Every line in the data below from the one containing "the pass. -/" down to the one containing "def sOp (w : BitVec 56) : Nat := ext w 55 52", both included, must be retyped exactly; no other line is to appear.

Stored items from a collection
★ ★ ★ ★

/-- The first pass of a packet: a Rinek header is checked before its format entry is looked at, since no step program, and no
missing one, bypasses the checks (R111, R114, R116, R117, R126, R131; order DEDUCED, notes/assumptions/12.md). -/
def State.firstPass (s : State) (p : Pkt) : Pkt :=
  let c := p.cls.toNat
  let f := s.reg (prsOff p.q (0x200 + 4 * (4 * ext (s.reg (prsPort p.port 0)) 0 0 + c % 4)))
  let h := p.flits.headD 0
  let lim := ext f 14 10
  let p := { p with bank := some (s.bankStamp p.q p), cursor := 0, issued := 0, key := [],
                    limit := if lim = 0 ∨ 24 < lim then 24 else lim, step := BitVec.ofNat 10 (ext f 9 0) }
  let go (p : Pkt) : Pkt := if bit f 27 then { p with stage := .stepping } else p.slow cNoformat 0
  if c = 3 then go { p with slice := if p.replay then p.slice else some (BitVec.ofNat 6 (ext (s.reg (prsPort p.port 0)) 6 1)) }
  else if hdrLengthOk c h = false then p.slow cLength 0
  else if hdrReserved c h then p.slow cRsvd 0
  else if s.sliceAllowed p.port (hdrSlice h).toNat = false then p.slow cSlice 0
  else go { p with slice := some (hdrSlice h) }

/-- An Ethernet frame with more than its window of 64 octets, FCS included, may end before its pass or behind it (R116). -/
def State.tailOf (s : State) (p : Pkt) : Bool × State :=
  if p.cls = 3 ∧ 60 < p.octets.length then (decide ((s.choose 2).1 = 1), (s.choose 2).2) else (false, s)

/-- PASS_START: the window is complete and the pass begins (R106). -/
def State.passStart (s : State) (k : Nat) : State :=
  match s.pkt? k with
  | some p =>
    if p.stage = .waitPass ∧ p.doomed = false ∧ p.windowOk then
      if p.pass then s.setPkt k { p with stage := .stepping }
      else (s.tailOf p).2.setPkt k { (s.tailOf p).2.firstPass p with tail := (s.tailOf p).1, ipBad := false }
    else s
  | none => s
def execPassStart (k : Nat) (s : State) : Out := .next (s.when (s.pktClocked k) fun s => s.passStart k)

/-! ## Fetches: R108, R109 -/

/-- A fetch: the value, or the cause that stops the pass. -/
inductive Fetch where
  | val (n : Nat)
  | stop (cause : Nat)

def Pkt.octet (p : Pkt) (o : Nat) : Nat := (p.octets.getD o (Config.padOctet p.octets o)).toNat
/-- Fetch w bits at `shift` of unit o. -/
def Pkt.fetch (p : Pkt) (o shift w : Nat) : Fetch :=
  if p.cls.toNat < 3 then
    if 35 < o then .stop cWindow
    else if 18 ≤ o ∧ hdrLength (p.flits.headD 0) = 0 then .stop cLength
    else .val ((fword (p.flits.getD (o / 18) 0) (o % 18)).toNat / 2 ^ shift % 2 ^ w)
  else
    let last := if 8 ≤ shift then o else o + 1
    if 63 < last then .stop cWindow
    else if p.octets.length ≤ last then .stop cLength
    else .val ((p.octet o * 256 + (if 8 ≤ shift then 0 else p.octet (o + 1))) / 2 ^ shift % 2 ^ w)

/-! ## Steps: R112 to R116, Table 4.3 -/

def sOp (w : BitVec 56) : Nat := ext w 55 52
def sNext (w : BitVec 56) : BitVec 10 := w.extractLsb' 42 10
def sAlt (w : BitVec 56) : BitVec 10 := w.extractLsb' 32 10
def sOffset (w : BitVec 56) : Nat := ext w 31 26
def sShift (w : BitVec 56) : Nat := ext w 25 22
def sWidth (w : BitVec 56) : Nat := ext w 21 18 + 1
def sDseg (w : BitVec 56) : Nat := ext w 17 14
def sImm (w : BitVec 56) : Nat := ext w 13 0
def Pkt.moved (p : Pkt) (n : Nat) : Pkt := { p with cursor := min 4095 (p.cursor + n) }
def Pkt.k (p : Pkt) (i : Nat) : BitVec 16 := SMap.get 0 p.key i
def Pkt.setK (p : Pkt) (i : Nat) (v : BitVec 16) : Pkt := { p with key := SMap.set 0 p.key i v }
/-- The step's own fetch at the cursor. -/
def Pkt.stepFetch (p : Pkt) (w : BitVec 56) (f : Nat → Pkt) : Pkt :=
  match p.fetch (p.cursor + sOffset w) (sShift w) (sWidth w) with
  | .val n => f n
  | .stop c => p.slow c 0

★ ★ ★ ★

OUTPUT
/-- A fetch: the value, or the cause that stops the pass. -/
inductive Fetch where
  | val (n : Nat)
  | stop (cause : Nat)

def Pkt.octet (p : Pkt) (o : Nat) : Nat := (p.octets.getD o (Config.padOctet p.octets o)).toNat
/-- Fetch w bits at `shift` of unit o. -/
def Pkt.fetch (p : Pkt) (o shift w : Nat) : Fetch :=
  if p.cls.toNat < 3 then
    if 35 < o then .stop cWindow
    else if 18 ≤ o ∧ hdrLength (p.flits.headD 0) = 0 then .stop cLength
    else .val ((fword (p.flits.getD (o / 18) 0) (o % 18)).toNat / 2 ^ shift % 2 ^ w)
  else
    let last := if 8 ≤ shift then o else o + 1
    if 63 < last then .stop cWindow
    else if p.octets.length ≤ last then .stop cLength
    else .val ((p.octet o * 256 + (if 8 ≤ shift then 0 else p.octet (o + 1))) / 2 ^ shift % 2 ^ w)

/-! ## Steps: R112 to R116, Table 4.3 -/

def sOp (w : BitVec 56) : Nat := ext w 55 52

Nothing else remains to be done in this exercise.